Figure 8: Policy extraction is robust to the number of integration steps, as long as TD targets are accurate.
Theoretical and Practical Implications
floq demonstrates that iterative computation with dense intermediate supervision is a viable and effective axis for scaling Q-function capacity in value-based RL. The approach enables "test-time scaling" by increasing the number of integration steps without increasing parameter count, providing a flexible trade-off between compute and performance. The results challenge the prevailing assumption that simply increasing network depth or width is sufficient for scaling value-based RL, highlighting the importance of architectural and training objective innovations.
Theoretically, the work suggests that curved flow traversals enable the critic to perform error correction and more expressive value estimation, analogous to iterative refinement in LLMs and diffusion models.
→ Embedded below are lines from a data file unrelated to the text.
-- ==== Sys2Proof/Config.lean ====
section
/-! DEFINITION. The parameters this hardware fixes (spec/00_scope.md R7). The one parameter the spec leaves open, the output
sink (R8, D8), is data of the machine state: `Machine.Sink` in Sys2Proof/Machine/State.lean. -/

namespace Sys2Proof

/-- `MEMORY_SIZE`: bytes of memory, at addresses 0 to 4095 (R7, R20). -/
abbrev Config.memorySize : Nat := 4096

/-- `NREG`: the number of registers (R7, R21). -/
abbrev Config.numRegs : Nat := 16

/-- The index of a register that exists: 0 to 15 (R22, R23). -/
abbrev RegIx := Fin Config.numRegs

/-- `IP_REG`: the register that is the instruction pointer (R7, R22). -/
abbrev Config.ipReg : RegIx := 0

/-- The longest instruction, in bytes (R7, R60). -/
abbrev Config.maxWidth : Nat := 4

end Sys2Proof
end

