-- ==== Sys2Proof/Proofs/TraceIndependence.lean ====
section
/-! PROOFS. The output trace is never read back (spec/10_state.md R30): a step commutes with putting bytes in front of the
trace, so it is the step of the same state with an empty trace. -/

namespace Sys2Proof.Machine

/-- The state with bytes put in front of its trace. -/
def State.prependOut (p : List Byte) (s : State) : State := { s with out := p ++ s.out }

/-- The outcome with bytes put in front of the trace of its next state. -/
def prependOutcome (p : List Byte) : Host.Outcome State Fault Refusal → Host.Outcome State Fault Refusal
  | .next t => .next (t.prependOut p)
  | .fault r => .fault r
  | .refused r => .refused r

theorem prependOutcome_eq_next {p : List Byte} {o : Host.Outcome State Fault Refusal} {t : State}
    (h : prependOutcome p o = .next t) : ∃ t₀, o = .next t₀ ∧ t = t₀.prependOut p := by
  cases o with
  | next t₀ => exact ⟨t₀, rfl, by cases h; rfl⟩
  | fault | refused => cases h

variable (p : List Byte) (s : State)

/-- Every trace is its bytes put in front of the empty trace. -/
theorem State.eq_prependOut_empty (o : List Byte) : { s with out := o } = State.prependOut o { s with out := [] } := by
  simp [State.prependOut]

/-! ## The operations that do not touch the trace -/

theorem State.prependOut_mem : (s.prependOut p).mem = s.mem := rfl
theorem State.prependOut_status : (s.prependOut p).status = s.status := rfl
theorem State.prependOut_sink : (s.prependOut p).sink = s.sink := rfl
theorem State.reg_prependOut (i : RegIx) : (s.prependOut p).reg i = s.reg i := rfl
theorem State.advanceIp_prependOut (n : Nat) : (s.prependOut p).advanceIp n = (s.advanceIp n).prependOut p := rfl

theorem State.withReg_prependOut (a : Byte) {k k' : RegIx → Host.Outcome State Fault Refusal}
    (hk : ∀ i, k' i = prependOutcome p (k i)) : (s.prependOut p).withReg a k' = prependOutcome p (s.withReg a k) := by
  unfold State.withReg
  cases regIndex? a with
  | some i => exact hk i
  | none => rfl

theorem State.withRegs2_prependOut (a b : Byte) {k k' : RegIx → RegIx → Host.Outcome State Fault Refusal}
    (hk : ∀ i j, k' i j = prependOutcome p (k i j)) :
    (s.prependOut p).withRegs2 a b k' = prependOutcome p (s.withRegs2 a b k) :=
  s.withReg_prependOut p a fun i => s.withReg_prependOut p b (hk i)

theorem State.withRegs3_prependOut (a b c : Byte) {k k' : RegIx → RegIx → RegIx → Host.Outcome State Fault Refusal}
    (hk : ∀ i j l, k' i j l = prependOutcome p (k i j l)) :
    (s.prependOut p).withRegs3 a b c k' = prependOutcome p (s.withRegs3 a b c k) :=
  s.withReg_prependOut p a fun i => s.withRegs2_prependOut p b c (hk i)

/-! ## The writes to the sink, the handlers and the step -/

theorem State.deliver_prependOut (bytes : List Byte) : (s.prependOut p).deliver bytes = (s.deliver bytes).prependOut p := by
  simp only [State.deliver, State.prependOut, List.append_assoc]

theorem State.output_prependOut (bytes : List Byte) :
    (s.prependOut p).output bytes = prependOutcome p (s.output bytes) := by
  unfold State.output
  rw [State.prependOut_sink]
  cases s.sink.answer with
  | ok => exact congrArg Host.Outcome.next (s.deliver_prependOut p bytes)
  | fail k => exact congrArg (State.raise · .outputFailed) (s.deliver_prependOut p (bytes.take k))
  | never => rfl

/-- A handler commutes with putting bytes in front of the trace: what it reads is not the trace. -/
theorem exec_prependOut (i : Instr) : exec i (s.prependOut p) = prependOutcome p (exec i s) := by
  cases i with
  | moveIf a b c =>
    exact (s.advanceIp 4).withRegs3_prependOut p a b c fun i j l =>
      congrArg Host.Outcome.next (apply_ite (State.prependOut p) ((s.advanceIp 4).reg l ≠ 0)
        ((s.advanceIp 4).setReg i ((s.advanceIp 4).reg j)) (s.advanceIp 4)).symm
  | store a b =>
    refine (s.advanceIp 3).withRegs2_prependOut p a b fun i j => ?_
    simp only [State.advanceIp_prependOut, State.prependOut_mem, State.reg_prependOut]
    cases (s.advanceIp 3).mem.writeWord ((s.advanceIp 3).reg i) ((s.advanceIp 3).reg j) <;> rfl
  | load a b =>
    refine (s.advanceIp 3).withRegs2_prependOut p a b fun i j => ?_
    simp only [State.advanceIp_prependOut, State.prependOut_mem, State.reg_prependOut]
    cases (s.advanceIp 3).mem.readWord ((s.advanceIp 3).reg j) <;> rfl
  | loadImmediate a imm => exact (s.advanceIp 4).withReg_prependOut p a fun _ => rfl
  | subtract a b c => exact (s.advanceIp 4).withRegs3_prependOut p a b c fun _ _ _ => rfl
  | outputChar a =>
    refine (s.advanceIp 2).withReg_prependOut p a fun i => ?_
    simp only [State.advanceIp_prependOut, State.reg_prependOut, State.output_prependOut, apply_ite (prependOutcome p)]
    rfl
  | halt => rfl
  | outputNumber a => exact (s.advanceIp 2).withReg_prependOut p a fun _ => (s.advanceIp 2).output_prependOut p _

/-- The fetch reads the registers and memory alone. -/
theorem fetch_prependOut : fetch (s.prependOut p) = fetch s := rfl

/-- A step commutes with putting bytes in front of the trace. -/
theorem step_prependOut : step (s.prependOut p) = prependOutcome p (step s) := by
  unfold step
  rw [State.prependOut_status, fetch_prependOut]
  cases s.status with
  | running =>
    cases fetch s with
    | ok i => exact exec_prependOut p s i
    | error k => rfl
  | halted | failed => rfl

/-- Settles O19: both steps are the step from the empty trace with the old trace put in front. -/
theorem outputTraceIsNeverReadBack : Obligations.OutputTraceIsNeverReadBack := by
  intro s t o h
  have step_out (o : List Byte) := (congrArg step (s.eq_prependOut_empty o)).trans (step_prependOut o _)
  obtain ⟨t₀, h₀, rfl⟩ := prependOutcome_eq_next ((step_out s.out).symm.trans h)
  refine ⟨t₀.prependOut o, t₀.out, ?_, rfl, rfl, rfl, rfl, rfl, rfl⟩
  rw [step_out o, h₀]
  rfl

end Sys2Proof.Machine
end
The dense auxiliary tasks provided by the flow-matching loss may also enhance representation learning, a hypothesis supported by the observed empirical gains.
Future Directions
Several open questions arise from this work:
- Optimal Integration Step Selection: Determining the optimal number of integration steps for a given task and dataset remains an open problem, as excessive steps can degrade performance.
- Test-Time Scaling and Model Selection: floq's ability to represent a family of critics with varying capacities in a single network could enable new workflows for model selection, deployment-time scaling, and efficient policy extraction.
- Combination with Parallel Scaling: Investigating how sequential scaling via floq can be combined with parallel scaling (ensembles) and other architectural innovations.
- Theoretical Analysis: Formalizing the representational and computational benefits of flow-matching critics, especially in the context of TD learning and auxiliary task design.
Conclusion
floq provides a principled and empirically validated approach for scaling Q-function capacity in value-based RL via flow-matching and iterative computation. The method achieves state-of-the-art results on challenging offline RL benchmarks, outperforms alternative scaling strategies, and introduces a new paradigm for leveraging compute in critic architectures. The work opens several avenues for further research in both the theoretical understanding and practical deployment of scalable RL systems.